Grid tie inverters can feed energy back into the distribution network because they produce alternating current with the same wave shape and frequency as supplied by the distribution system. They can also switch off automatically in the event of a blackout.
Micro-inverters convert direct current from individual solar panels into alternating current for the electric grid.
Uninterruptible power supplies
An uninterruptible power supply (UPS) uses batteries and an inverter to supply AC power when main power is not available. When main power is restored, a rectifier is used to supply DC power to recharge the batteries.
Induction heating
Inverters convert low frequency main AC power to a higher frequency for use in induction heating. To do this, AC power is first rectified to provide DC power. The inverter then changes the DC power to high frequency AC power.
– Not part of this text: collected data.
-- ==== Sys2Proof/Machine/SettingsOps.lean ====
section
/-!
DEFINITION. The staging store and the settings of a generation (R20, R21, R87).
-/

namespace Sys2Proof.Machine

/-- The block of a setting in a list of changes. -/
def changeOf (cs : List (Nat × List Byte)) (k : Nat) : Option (List Byte) :=
  (cs.find? fun c => decide (c.1 = k)).map fun c => c.2

/-- Put a change at the end of the list, replacing an earlier one of the same object. -/
def putChange (cs : List (Nat × List Byte)) (k : Nat) (b : List Byte) : List (Nat × List Byte) :=
  cs.filter (fun c => decide (c.1 ≠ k)) ++ [(k, b)]

/-- The staged change of an object. -/
def State.stagedAt (s : State) (op sel : Nat) : Option (List Byte) := changeOf s.gen.staged (keyOf op sel)

/-- Stage a change (R21). -/
def State.stage (s : State) (op sel : Nat) (b : List Byte) : State :=
  { s with gen := { s.gen with staged := putChange s.gen.staged (keyOf op sel) b } }

/-- Take a change out of the staging store. -/
def State.unstage (s : State) (op sel : Nat) : State :=
  { s with gen := { s.gen with staged := s.gen.staged.filter (fun c => decide (c.1 ≠ keyOf op sel)) } }

/-- Set a block in settings. -/
def Settings.set (t : Settings) (k : Nat) (b : List Byte) : Settings := Tbl.set (fun _ => []) t k b

/-- Setting of the generation in force; empty when it has its default. -/
def State.cfg (s : State) (op sel : Nat) : List Byte := s.gen.cur.block op sel

/-- Settings of a generation number: a packet's stamp chooses between the live ones (R23). -/
def State.cfgOf (s : State) (stamp : Nat) : Settings :=
  if stamp = s.gen.current then s.gen.cur
  else if s.gen.prevLive ∧ stamp = s.gen.previous then s.gen.prev
  else s.gen.cur

/-- A stamp belongs to a live generation (R30). -/
def State.stampLive (s : State) (stamp : Nat) : Bool :=
  decide (stamp = s.gen.current) || (s.gen.prevLive && decide (stamp = s.gen.previous))

/-- Setting in the generation that the next commit would build. -/
def State.built (s : State) (op sel : Nat) : List Byte := (s.stagedAt op sel).getD (s.cfg op sel)

/-- The profile whose limits apply to a command now: the locked one, else the staged one, else Compact (R36, R104). -/
def State.profileNow (s : State) : Nat :=
  if s.gen.locked then s.gen.profile else match s.stagedAt 0x0006 0 with
    | some b => fld b 0 1
    | none => 1

/-- Stage one block per record of a command that carries COUNT records: header `hd` with COUNT 1, then the record. -/
def State.stageRecs (s : State) (op : Nat) (hd : List Byte) (sel : List Byte → Nat) (rs : List (List Byte)) : State :=
  rs.foldl (fun s r => s.stage op (sel r) (hd ++ r)) s

/-- COUNT 1 in `w` bytes, padded to `n`. -/
def countOne (w n : Nat) : List Byte := leBytes 1 w ++ pad (n - w)

/-! ## Registers of a generation (R7, R21) -/

/-! ## Interrupt release (R110, R149, R151) -/

/-- Send every pending message of a room that no hold stops. -/
def State.releaseMsgs (s : State) (room : Nat) : State :=
  (List.range 16).foldl (fun s i =>
    if (s.msg (room * 16 + i)).pending && !s.msgHeld room (room * 16 + i) then s.dueMsg room i 0 else s) s

/-- Send every pending MSI-X message that no hold stops. -/
def State.releaseVecs (s : State) : State :=
  (s.link.msix.map (fun e => e.1)).foldl (fun s v => if (s.vec v).pending && !s.vecHeld v then s.dueVec v else s) s

/-- Rooms with pending messages. -/
def State.pendingRooms (s : State) : List Nat :=
  ((s.msgs.filter fun e => e.2.pending).map fun e => e.1 / 16).eraseDups

/-- Timers of rings with completions that no firing has covered start again once their held messages are sent (R149;
DESIGN CHOICE, log entry 86). -/
def State.restartTimers (s : State) : State :=
  { s with rings := s.rings.map fun e =>
      if e.2.sinceFire ≠ 0 ∧ e.2.firstSince = none ∧ !s.ringHeld e.1 then (e.1, { e.2 with firstSince := some s.clock }) else e }

/-- Send every held message that no hold keeps any longer (R149). -/
def State.releaseAll (s : State) : State := (s.pendingRooms.foldl State.releaseMsgs s.releaseVecs).restartTimers

end Sys2Proof.Machine
end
[edit] HVDC power transmission
With HVDC power transmission, AC power is rectified and high voltage DC power is transmitted to another location. At the receiving location, an inverter in a static inverter plant converts the power back to AC.
[edit] Variable-frequency drives
Main article: variable-frequency drive
A variable-frequency drive controls the operating speed of an AC motor by controlling the frequency and voltage of the power supplied to the motor. An inverter provides the controlled power. In most cases, the variable-frequency drive includes a rectifier so that DC power for the inverter can be provided from main AC power. Since an inverter is the key component, variable-frequency drives are sometimes called inverter drives or just inverters.
[edit] Electric vehicle drives
Adjustable speed motor control inverters are currently used to power the traction motors in some electric and diesel-electric rail vehicles as well as some battery electric vehicles and hybrid electric highway vehicles such as the Toyota Prius. Various improvements in inverter technology are being developed specifically for electric vehicle applications.[2] In vehicles with regenerative braking, the inverter also takes power from the motor (now acting as a generator) and stores it in the batteries.
[edit] Air conditioning
Main article: Inverter (air conditioning)
An air conditioner bearing the inverter tag uses a variable-frequency drive to control the speed of the motor and thus the compressor.
[edit] The general case
A transformer allows AC power to be converted to any desired voltage, but at the same frequency. Inverters, plus rectifiers for DC, can be designed to convert from any voltage, AC or DC, to any other voltage, also AC or DC, at any desired frequency. The output power can never exceed the input power, but efficiencies can be high, with a small proportion of the power dissipated as waste heat.
Warnings
Some low power inverters have a warning not to use conventional fluorescent lighting. This is due to the power correction capacitor connected in parallel with the lamp. Removing the capacitor will fix the problem. What may not be known is that in dual lamp fittings the capacitor may be connected in series with the second lamp, thus removing the problem as well as the stroboscopic effect caused by the mains frequency.
Basic designs
In one simple inverter circuit, DC power is connected to a transformer through the centre tap of the primary winding. A switch is rapidly switched back and forth to allow current to flow back to the DC source following two alternate paths through one end of the primary winding and then the other. The alternation of the direction of current in the primary winding of the transformer produces alternating current (AC) in the secondary circuit.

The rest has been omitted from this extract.